The state Insurance Department has flatly rejected Anthem Blue Cross & Blue Shield's request for a 19.9 percent rate hike on individual policies.

Anthem filed its rate request Nov. 1 and wanted to raise the rates on 48,000 customers buying coverage under several plans, including Direct Pay BlueCare HMO, Century Preferred, Lumenos and Tonic. These are plans purchased typically by small businesses and individual consultants.

The filing drew heated objections from consumer advocates, politicians and customers in the state.

On Friday, acting Insurance Department Commissioner Barbara Spear ruled the request "is excessive and is disapproved in accordance with state statute. She also said the current premium rates are adequate. She accepted the recommendations of Hearing Officer Mark Franklin, who presided over the hearing on the matter.

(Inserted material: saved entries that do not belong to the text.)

-- ==== Sys2Proof/Machine/CipherUnits.lean ====
section
/-! DEFINITION. Cipher units: clusters, lanes and keys (09 R242, R243, R248, R254), and the residence
of chaining contexts (09 R259). -/

namespace Sys2Proof.Machine

/-- In-service lanes of a cluster, by lane index. -/
def clusterLanes (s : State) (c : Nat) : List Nat :=
  (indices s.cipher.lanes fun st => st = .inService).filter fun l => l / 26 = c

/-- Clusters with two lanes in service take units (09 R241). -/
def clusterTakes (s : State) (c : Nat) : Bool := 2 ≤ (clusterLanes s c).length

/-- The cluster an XTS unit goes to, round-robin over those that take units. -/
def xtsCluster (s : State) : Option Nat :=
  ((List.range 4).map fun i => (s.cipher.rr + i) % 4).find? (clusterTakes s)

/-- Cluster of a TLS connection as it opens (09 R242), and the next that takes units. -/
def connCluster (conn : Nat) : Nat := (conn - 1) % 4

/-- The cluster a connection is bound to: that of its context (09 R242, R259). -/
def tlsCluster (conn : Nat) (x : Conn) : Nat := if x.tls.cluster = 0 then connCluster conn else x.tls.cluster - 1

def clusterFrom (s : State) (c : Nat) : Option Nat :=
  ((List.range 4).map fun i => (c + i) % 4).find? (clusterTakes s)

/-- Units on a lane. -/
def laneLoad (s : State) (l : Nat) : Nat :=
  (s.cipher.units.filter fun p => p.2.laneA = l || p.2.laneB = l).length

/-- Two different lanes, those with the least work (DESIGN CHOICE, log entry 15: the spec says
"whichever are free"). -/
def pickLanes (s : State) (c : Nat) : Option (Nat × Nat) :=
  match leastBy (laneLoad s) (clusterLanes s c) with
  | some a => match leastBy (laneLoad s) ((clusterLanes s c).filter (· ≠ a)) with
    | some b => some (a, b)
    | none => none
  | none => none

/-- Start a unit on a cluster. -/
def startUnitOn (cluster : Nat) (op : UnitOp) (ns lba : Nat) (input : Bytes) (oldKey : Bool) (s : State) :
    State :=
  match pickLanes s cluster with
  | none => s
  | some (a, b) =>
    let u : CUnit := { op, ns, lba, input, cluster, laneA := a, laneB := b, sumA := 0, sumB := 0,
                       held := false, oldKey }
    s.onCipher fun c => { c with units := Tbl.put c.units c.nextUnit u, nextUnit := c.nextUnit + 1 }

/-- Start an XTS unit on the next cluster in turn. -/
def startXts (op : UnitOp) (ns lba : Nat) (input : Bytes) (oldKey : Bool) (s : State) : State :=
  match xtsCluster s with
  | none => s
  | some c => startUnitOn c op ns lba input oldKey (s.onCipher fun x => { x with rr := (c + 1) % 4 })

/-- The tweak of a host sector (09 R254). -/
def tweak (ns lba : Nat) : BitVec 128 := BitVec.ofNat 128 (lba % 2 ^ 64 + (ns % 4096) * 2 ^ 64)

/-- The tweak of a metadata sector (09 R255). -/
def metaTweak (band idx : Nat) : BitVec 128 :=
  BitVec.ofNat 128 (2 ^ 127 + (band % 2 ^ 25) * 2 ^ 64 + idx % 2 ^ 32)

/-- The key of a namespace record, new or old (09 R253). -/
def nsKeyOf (ns : Nat) (old : Bool) (s : State) : Key :=
  match Tbl.get? s.keys.ns ns with
  | some k => ((if old then k.old else k.key)).getD default
  | none => default

/-- A sector of zeros. -/
def zeroSector : Bytes := List.replicate 4096 0

/-- Ciphertext of a sector under the namespace key. -/
def encryptSector (ns lba : Nat) (b : Bytes) (s : State) : Bytes :=
  Config.xtsEncrypt (nsKeyOf ns false s) (tweak ns lba) b

/-- A metadata sector under the key derived from the array key. -/
def metaSector (band idx : Nat) (b : Bytes) (s : State) : Bytes :=
  Config.metaEncrypt (s.keys.arrayKey.getD 0) (metaTweak band idx) b

/-- Index of a sector in its band: stripe × W' × k + member position × k + sector of the page, for sector `p` of the
data of stripe `t` (09 R255). -/
def metaIndex (g : Geo) (w t p : Nat) : Nat := t * w * g.k + memberOf w t (p / g.k) * g.k + p % g.k

/-- Metadata sectors at their places in a stripe, from sector `p` of its data. -/
def metaSectors (g : Geo) (band w t p : Nat) (l : List Bytes) (s : State) : List Bytes :=
  l.zipIdx.map fun x => metaSector band (metaIndex g w t (p + x.2)) x.1 s

/-- Padding of a stripe whose first `used` data sectors are taken: zeros under the metadata key (06 R160; 09 R255). -/
def padding (g : Geo) (band w t used : Nat) (s : State) : List Bytes :=
  metaSectors g band w t used (List.replicate (stripeSectors g w - used) zeroSector) s

/-- The EU header as it is stored, under the metadata key. It is no sector of the band's stripes: its index has bit 31
set (DESIGN CHOICE, log entry 93). -/
def headerSector (b : Nat) (e : Band) (s : State) : Bytes := metaSector b (2 ^ 31) (euHeader b e) s

/-- Pages of the journal as a system EU holds them from page `first` on, under the metadata key; a system EU belongs to
no band, and the index counts its own sectors (DESIGN CHOICE, log entry 93). -/
def systemPages (k first : Nat) (l : Tbl Band) (s : State) : List (List Bytes) :=
  (asPages k (asSectors (journalBytes l))).zipIdx.map fun p =>
    p.1.zipIdx.map fun x => metaSector noBand ((first + p.2) * k + x.2) x.1 s

/-- Namespaces whose erase waits make new encryptions wait (09 R253). -/
def eraseRuns (ns : Nat) (s : State) : Bool := match Tbl.get? s.keys.ns ns with
  | some k => k.erasing
  | none => false

/-- A chaining context is allocated or used: resident, most recently used first. With 3,072 resident the
least recently used one is saved (09 R259, R260). -/
def touchContext (conn : Nat) (s : State) : State :=
  let inUse := s.cipher.units.filterMap fun p => match p.2.op with
    | .egress _ c _ _ _ _ _ _ | .ingress c _ _ _ => some c
    | _ => none
  let r := touch s.cipher.resident conn
  let s := s.onCipher fun c => { c with resident := r, spilled := c.spilled.filter (· ≠ conn) }
  if r.length ≤ 3072 then s
  else match (r.reverse.find? fun c => !inUse.contains c && c ≠ conn) with
    | some v => bump 0x5308 0 1 (s.onCipher fun c =>
        { c with resident := c.resident.filter (· ≠ v), spilled := c.spilled ++ [v] })
    | none => s

/-- A connection's context ends with it. -/
def dropContext (conn : Nat) (s : State) : State :=
  s.onCipher fun c => { c with
    resident := c.resident.filter (· ≠ conn), spilled := c.spilled.filter (· ≠ conn) }

end Sys2Proof.Machine
end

Anthem spokeswoman Sarah Yeager said the company was still reviewing the ruling.

"As we review the order, it is important to note that we understand and share strongly the concerns of our members over the rising cost and rate of utilization of health care services and the corresponding adverse impact on insurance premiums," she said. "The increasing demand for medical services, including the use of new, expensive prescription drugs, and demand for advanced technologies are driving up the cost of health care at an unprecedented rate. Anthem remains committed to our individual market segment customers and to finding ways to manage health care costs." During the hearings, one concerned resident indicated concern that Anthem would leave the market without more compensation, but many more complained they would not be able to afford the increase.

The department's decision hinged largely on an inhouse actuarial analysis of Anthem's 12.5 percent projected increase in claims, which found that it should have been 4.1 percent.

Spear's ruling was lauded by a nearly incredulous Attorney General Richard Blumenthal.

"This rate hike rejection is virtually unprecedented -- a flat total denial. This decision is a timely holiday gift for policyholders struggling with unemployment and a stalled economy," Blumenthal said. "The new commissioner apparently tossed the rubber stamp. This decision hopefully marks the dawn of a new era for the Insurance Department, real scrutiny and service to consumers. The department did what it's supposed to do, but often has not: Set rates based on facts." Spear replaced Thomas R. Sullivan, who resigned from the post amid a chorus of criticism that his department was too quick to side with insurers. In fact, under Sullivan, the department received a $1 million federal grant to combat unreasonable rate hikes. Though Sullivan accepted the grant his department denied that it had ever allowed an unreasonable rate hike despite a recent run of double-digit raises.